Holding an evangelism series in a remote part of the country is not an unusual event in Kenya. For years, the Seventh-day Adventist Church in Kenya has been working hard to reach every corner of the country with the Adventist message. The approach typically results in baptisms and the start of a new congregation.

But there was a problem. The new believers didn’t have a permanent place of worship—until now.

In early October, the Adventist Church in Kenya embarked on a campaign to reach the Dasaanach tribe in northern Kenya. The Dasaanach people are a semi-nomadic group who dwell in parts of Ethiopia, Kenya, and Sudan. In Kenya, a contingent of Dasaanach live in the remote village of Ileret, located on the eastern shore of Lake Turkana and near the Ethiopian border.

After weeks of evangelism meetings, Bible studies, and baptismal classes, the Adventist Church baptized 765 people of the Dasaanach tribe and established four new congregations. Four missionaries will stay in the Ileret area to continue nurturing the new groups, and each congregation now has a One-Day Church, constructed by Maranatha Volunteers International.

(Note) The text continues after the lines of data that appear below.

/-- LINE_REQUEST (R136, R167, R168, R191): a read of a stack or of the far tier completes with its line and changes no byte, a write changes its own
bytes alone; a core's read within its caps reserves its landing space and its answer waits there, and a core's write that is acknowledged is
outstanding no more. Requests that a full bank or a parked write keeps waiting are in the statement about banks. -/
def Obligations.LineRequests : Prop :=
  ∀ (r : LineReq) (s : State), reqCause (.line r) s = none → r.ecc = .clean → CachesOk s →
    (∀ i, rangeOf r.addr = .stack i → waitBank (.line r) s = none →
      (r.write = false → r.who.notCore = true →
        ∃ t, exec (.lineRequest r) s = .next t ∧ t = { s with memStacks := t.memStacks, mem := t.mem, out := t.out } ∧ SameMemory s t ∧
          t.out = s.out ++ [.memDone r.who r.id .ok (physRead s (r.addr - r.addr % 128) 128)]) ∧
      (r.write = true → r.who.notCore = true → r.who ≠ .guest → 1 ≤ r.data.length → r.addr % 128 + r.data.length ≤ 128 →
        ∃ t, exec (.lineRequest r) s = .next t ∧ t = { s with memStacks := t.memStacks, mem := t.mem, out := t.out } ∧
          StoresAt r.addr r.data s t ∧
          (Unwatched i r.addr r.data.length s → t.out = s.out ++ [.memDone r.who r.id .ok []])) ∧
      (∀ d c th, r.write = true → r.who = .core d c th → 1 ≤ r.data.length → r.addr % 128 + r.data.length ≤ 128 →
        (∀ o ∈ outstOf d.val c s, o.id ≠ r.id) → mayIssue d.val c i.val [bankOf i (lineNo r.addr) s] r.dst 0 s = true →
        ∃ t, exec (.lineRequest r) s = .next t ∧
          t = { s with memStacks := t.memStacks, mem := t.mem, out := t.out, cores := t.cores } ∧ StoresAt r.addr r.data s t ∧
          (Unwatched i r.addr r.data.length s →
            t.out = s.out ++ [.memDone r.who r.id .ok []] ∧ outstOf d.val c t = outstOf d.val c s)) ∧
      (∀ d c th, r.write = false → r.who = .core d c th → (∀ o ∈ outstOf d.val c s, o.id ≠ r.id) →
        mayIssue d.val c i.val [bankOf i (lineNo r.addr) s] r.dst 128 s = true →
        ∃ t, exec (.lineRequest r) s = .next t ∧ t = { s with memStacks := t.memStacks, mem := t.mem, cores := t.cores } ∧ t.coreStore = s.coreStore ∧ t.out = s.out ∧ SameMemory s t ∧
          ∃ o ∈ outstOf d.val c t, o.id = r.id ∧ o.dst = r.dst ∧ o.len = 128 ∧
            o.resp = some (some (physRead s (r.addr - r.addr % 128) 128)))) ∧
    (∀ f, rangeOf r.addr = .far f → r.who = .hub ∨ (∃ p, r.who = .host p) ∨ r.who = .guest →
      (r.write = false →
        exec (.lineRequest r) s =
          .next { s with out := s.out ++ [.memDone r.who r.id .ok (memRead s.mem (r.addr - r.addr % 128) 128)] }) ∧
      (r.write = true →
        exec (.lineRequest r) s =
          .next { s with mem := memWrite s.mem r.addr r.data, out := s.out ++ [.memDone r.who r.id .ok []] }))

/-- The narrow path (R172, R173): GATHER returns its sectors and changes no byte and no line of a slice cache; SCATTER writes its sectors in request order; SCATTER_ADD of one
sector adds eight lanes with saturation and its acknowledgement counts the lanes that saturated; no other byte changes.
The adder (R177, R178, Table 7.4): once the parked writes to its lines are done, LAND writes its lanes, ADD32 adds them with saturation, ZERO clears;
each on whole lines or sectors, and no other byte changes; the acknowledgement counts the lanes that saturated. -/
def Obligations.NarrowPathAndAdder : Prop :=
  (∀ (r : NarrowReq) (i : Fin 32) (s : State), narrowOk r = true → rangeOf (r.addrs.headD 0) = .stack i → r.ecc = .clean →
    r.who.notCore = true → r.who ≠ .guest → CachesOk s →
    (reqCause (.gather r) s = none → waitBank (.gather r) s = none →
      ∃ t, exec (.gather r) s = .next t ∧ SameMemory s t ∧
        (∀ k : Fin 32, t.memStacks[k] = { s.memStacks[k] with banks := t.memStacks[k].banks }) ∧
        t = { s with memStacks := t.memStacks,
                     out := s.out ++ [.memDone r.who r.id .ok (slice (r.addrs.flatMap fun a => physRead s a 32) 0 128)] }) ∧
    (reqCause (.scatter r) s = none → waitBank (.scatter r) s = none → r.data.length = r.addrs.length →
      ∃ t, exec (.scatter r) s = .next t ∧ t = { s with memStacks := t.memStacks, mem := t.mem, out := t.out } ∧
        (∀ x, physGet t x = (r.addrs.zip r.data).foldl
          (fun b p => if p.1 ≤ x ∧ x < p.1 + 32 then (slice p.2 0 32).getD (x - p.1) 0 else b) (physGet s x)) ∧
        ((∀ a ∈ r.addrs, Unwatched i a 32 s) → t.out = s.out ++ [.memDone r.who r.id .ok []])) ∧
    (∀ a d, r.addrs = [a] → r.data = [d] → reqCause (.scatterAdd r) s = none → waitBank (.scatterAdd r) s = none →
      let old := lanesOf (physRead s a 32)
      let add := lanesOf (slice d 0 32)
      ∃ t, exec (.scatterAdd r) s = .next t ∧ StoresAt a (laneBytes (old.zipWith satLane add)) s t ∧
        t = { s with memStacks := t.memStacks, mem := t.mem, out := t.out, gauges := t.gauges } ∧
        (Unwatched i a 32 s →
          t.out = s.out ++ [.adderAck a ((old.zip add).countP fun x => decide (satLane x.1 x.2 ≠ x.1 + x.2))]))) ∧
  (∀ (addr : Nat) (i : Fin 32) (s : State), rangeOf addr = .stack i → CachesOk s →
    (∀ l : List (BitVec 32), adderOk addr l.length = true → accessCause .hub addr (4 * l.length) s = none →
      let u := settleRange addr (4 * l.length) s
      (parkedWrites i s = [] → u = s) ∧
      (∃ t, exec (.land addr l) s = .next t ∧ StoresAt addr (l.flatMap fun x => leBytes 4 x.toNat) u t ∧
        t = { u with memStacks := t.memStacks, mem := t.mem, out := t.out } ∧
        (Unwatched i addr (4 * l.length) u → t.out = u.out ++ [.adderAck addr 0])) ∧
      (let old := lanesOf (physRead u addr (4 * l.length))
       let add := l.map (·.toInt)
       ∃ t, exec (.add32 addr ⟨l, .clean⟩) s = .next t ∧ StoresAt addr (laneBytes (old.zipWith satLane add)) u t ∧
        t = { u with memStacks := t.memStacks, mem := t.mem, out := t.out, gauges := t.gauges } ∧
        (Unwatched i addr (4 * l.length) u →
          t.out = u.out ++ [.adderAck addr ((old.zip add).countP fun x => decide (satLane x.1 x.2 ≠ x.1 + x.2))]))) ∧
    (∀ n, addr % 32 = 0 → n % 8 = 0 → 0 < n → accessCause .hub addr (4 * n) s = none →
      let u := settleRange addr (4 * n) s
      ∃ t, exec (.zero addr n) s = .next t ∧ StoresAt addr (List.replicate (4 * n) 0) u t ∧
        t = { u with memStacks := t.memStacks, mem := t.mem, out := t.out } ∧
        (Unwatched i addr (4 * n) u → t.out = u.out ++ [.adderAck addr 0])))

/-- A full bank, or one that holds a parked write to the line (R174, R181): the request waits in the bank's parking list of 24, counted, and past that
completes with RETRY, counted; RETRY_REISSUE issues it again, a core's no sooner than 512 ns later; PARKED_REQUEST_ADMIT serves the oldest
parked request once its banks have room. -/
def Obligations.BankQueues : Prop :=
  ∀ (r : LineReq) (i : Fin 32) (b : Nat) (s : State), reqCause (.line r) s = none → rangeOf r.addr = .stack i → r.who.notCore = true →
    (r.write = true → r.addr % 128 + r.data.length ≤ 128) →
    (waitBank (.line r) s = some b →
      ((bankQ i b s).parked.length < 24 →
        ∃ t, exec (.lineRequest r) s = .next t ∧ t = { s with memStacks := t.memStacks } ∧ (bankQ i b t).queue = (bankQ i b s).queue ∧
          (bankQ i b t).parked = (bankQ i b s).parked ++ [.line r] ∧ t.memStacks[i].parkedCount = s.memStacks[i].parkedCount + 1) ∧
      (24 ≤ (bankQ i b s).parked.length →
        ∃ t, exec (.lineRequest r) s = .next t ∧ t.out = s.out ++ [.memDone r.who r.id .retry []] ∧ t.mem = s.mem ∧
          t.memStacks[i].retryCount = s.memStacks[i].retryCount + 1 ∧ bankQ i b t = bankQ i b s)) ∧
    exec (.retryReissue (.line r)) s = exec (.lineRequest r) s ∧
    (∀ n : NarrowReq, n.who.notCore = true →
      exec (.retryReissue (.gather n)) s = exec (.gather n) s ∧ exec (.retryReissue (.scatter n)) s = exec (.scatter n) s ∧
        exec (.retryReissue (.scatterAdd n)) s = exec (.scatterAdd n) s) ∧
    (∀ d c th o at_, (outstOf d.val c s).find? (fun o => o.id == r.id) = some o → o.retryAt = some at_ → at_ ≤ s.now →
      let q := { r with who := .core d c th }
      exec (.retryReissue (.line q)) s = exec (.lineRequest q) (modOutst d.val c (fun l => l.filter fun x => x.id != r.id) s)) ∧
    (∀ rest, (bankQ i b s).parked = .line r :: rest → (∀ k ∈ (MemReq.line r).banks s, (bankQ i k s).queue.length < 8) → r.ecc = .clean →
      CachesOk s →
      ∃ t, exec (.parkedRequestAdmit i b) s = .next t ∧ (bankQ i b t).parked = rest ∧
        (r.write = false → SameMemory s t ∧ t.out = s.out ++ [.memDone r.who r.id .ok (physRead s (r.addr - r.addr % 128) 128)]) ∧
        (r.write = true → 1 ≤ r.data.length → StoresAt r.addr r.data s t))

/-- Landing, notices and maintenance: LINE_LANDING writes a core's answer to its landing place in the 384 KiB store and frees it, and while the clusters
of the die are stopped the sluice holds it (R4, R136, R309); STALE_NOTICE_ACK sends the acknowledgement that waited for it alone, and takes it
off one that waits for others too (R175); WRITE_DRAIN and REFRESH act when they are due and change no byte (R179, R182). -/
def Obligations.LandingAndMaintenance : Prop :=
  ∀ (s : State),
    (∀ d c id, clusterStopped d s = true → exec (.lineLanding d c id) s = .next s) ∧
    (∀ d c id o, (outstOf d.val c s).find? (fun o => o.id == id) = some o → clusterStopped d s = false →
      (∀ data, o.resp = some (some data) →
        ∃ t, exec (.lineLanding d c id) s = .next t ∧ t.coreStore = memWrite s.coreStore (storeKey d.val c o.dst) (data.take (393216 - o.dst)) ∧ t.mem = s.mem ∧
          outstOf d.val c t = (outstOf d.val c s).filter (fun x => x.id != o.id) ∧
          t.out = s.out ++ [.memDone (.core d c (Fin.ofNat 8 o.thread)) o.id .ok data]) ∧
      (o.resp = some none →
        ∃ t, exec (.lineLanding d c id) s = .next t ∧ t.coreStore = s.coreStore ∧ t.mem = s.mem ∧
          outstOf d.val c t = (outstOf d.val c s).filter (fun x => x.id != o.id) ∧
          t.out = s.out ++ [.memDone (.core d c (Fin.ofNat 8 o.thread)) o.id .error []])) ∧
    (∀ (i : Fin 32) id,
      ∃ t, exec (.staleNoticeAck i id) s = .next t ∧ t.mem = s.mem ∧
        t.memStacks[i].watch = s.memStacks[i].watch.map (fun w => { w with acked := w.acked || (w.id == id && w.stale) }) ∧
        ∀ h, s.memStacks[i].withheld = [h] → h.ids ≠ [] →
          ((∀ k ∈ h.ids, k = id) → t.out = s.out ++ [ackOut h.ack] ∧ t.memStacks[i].withheld = []) ∧
          ((∃ k ∈ h.ids, k ≠ id) → t.out = s.out ∧ t.memStacks[i].withheld = [{ h with ids := h.ids.filter fun k => k != id }])) ∧
    (∀ (i : Fin 32) (pc : Fin 64),
      (256 ≤ writeCount i pc.val s ∨ readWaits i pc.val s = false →
        exec (.writeDrain i pc) s = .next (modStack i (fun k => { k with writeQ := k.writeQ.filter fun w => w.1 != pc.val }) s)) ∧
      (((s.memStacks[i].refreshed.find? fun r => r.1 == pc.val).map (·.2)).getD 0 + (if s.memStacks[i].band = 0 then 3900 else 1950) ≤ s.now →
        exec (.refresh i pc) s = .next (modStack i (fun k =>
          { k with refreshed := (pc.val, s.now) :: k.refreshed.filter fun r => r.1 != pc.val }) s)))

/-- BAR2 and the far tier (R174, R193, R274): once the parked writes to its lines are done, a BAR2 read brings the bytes at the window base plus the
offset; an unmapped part completes with Unsupported Request; a write changes its bytes alone, and while a job is loaded only in a ring of a host-fed queue of the port, else it is dropped with event
0x0010, cause 7. A far-tier link that goes down unmaps its window and fails the package whose running image uses it.
That an unmapped far-tier window has cause 1 is log entry 55. -/
def Obligations.Bar2AndFarTier : Prop :=
  ∀ (s : State),
    (∀ p off n, portAlive p s = true → 1 ≤ n → off + n ≤ 2 ^ 36 → CachesOk s →
      let a := (hostOf p s).base + off
      let u := settleRange a n s
      (∀ i, rangeOf a = .stack i → parkedWrites i s = [] → u = s) ∧
      (accessCause (.host p) a n s = none →
        ∃ t, exec (.bar2Read p off ⟨n, .clean⟩) s = .next t ∧ t = { u with memStacks := t.memStacks, mem := t.mem, out := t.out } ∧
          SameMemory u t ∧ t.out = u.out ++ [.readResp p off (physRead u a n)]) ∧
      (∀ k ecc, accessCause (.host p) a n s = some k →
        exec (.bar2Read p off ⟨n, ecc⟩) s =
          .next (emit (.unsupported p) (logEv 0x0010 (unitWord 5 (hportNo p) 0) a (unitWord 5 (hportNo p) 0)
            (if k = 1 ∨ k = 2 ∨ k = 6 then 1 else k) 0 s))) ∧
      (∀ data : Bytes, data.length = n → accessCause (.host p) a n s = none →
        ((s.job.state = .none ∨ s.job.state = .failed ∨ inHostRing p a n s = true) →
          ∃ t, exec (.bar2Write p off ⟨data, .clean⟩) s = .next t ∧ t = { u with memStacks := t.memStacks, mem := t.mem, out := t.out } ∧
            StoresAt a data u t) ∧
        (∀ ecc, s.job.state ≠ .none → s.job.state ≠ .failed → inHostRing p a n s = false →
          exec (.bar2Write p off ⟨data, ecc⟩) s =
            .next (logEv 0x0010 (unitWord 5 (hportNo p) 0) a (unitWord 5 (hportNo p) 0) 7 0 s)))) ∧
    (∀ f : Fin 2, s.far[f].linkUp = true →
      ∃ t, exec (.farTierLinkDown f) s = .next t ∧ t.far[f].linkUp = false ∧ t.far[f].st = 0 ∧ (∀ g, g ≠ f → t.far[g] = s.far[g]) ∧
        (∀ im, s.job.image = some im → s.job.state = .running → im.mapping.farports.testBit f.val = true → t.job.state = .failed) ∧
        (s.job.state ≠ .running → t.job = s.job))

“The presence of Maranatha has made a great impact in our mission. Earlier, it used to be a shame because people would hear the message, identify with us. But then there was a disconnect as there was no church for the new members,” said John Kiragu Ngunyi, president of the Adventist Church in Central Kenya. “The problem of retention and nurturing has been solved by your ministry through buildings.”

The actual construction took place during the meetings. The synergy of both projects unfolding at once created a positive energy and enthusiasm in the village.

“The churches built by Maranatha were a great blessing to the communities. The speed at which the beautiful churches were erected amazed the community. Having a place to worship their God gave the people hope, pride, and joy,” said Robert Tinega, director for evangelism for the Adventist Church in Central Rift Valley Conference.

The gratitude was so great that one tribe offered a goat to Maranatha, a gift of tremendous value from the Dasaanach, who have little food or water available to them. The tribe is extremely isolated in Ileret; bearing construction materials and gear, it took Maranatha’s crew four days to reach the village.

This is a new region for outreach for the Adventist Church, and they have asked Maranatha to build a total of 15-20 churches in the area. There is also an urgent need for clean water, and Maranatha will be examining the possibility of providing wells in Ileret.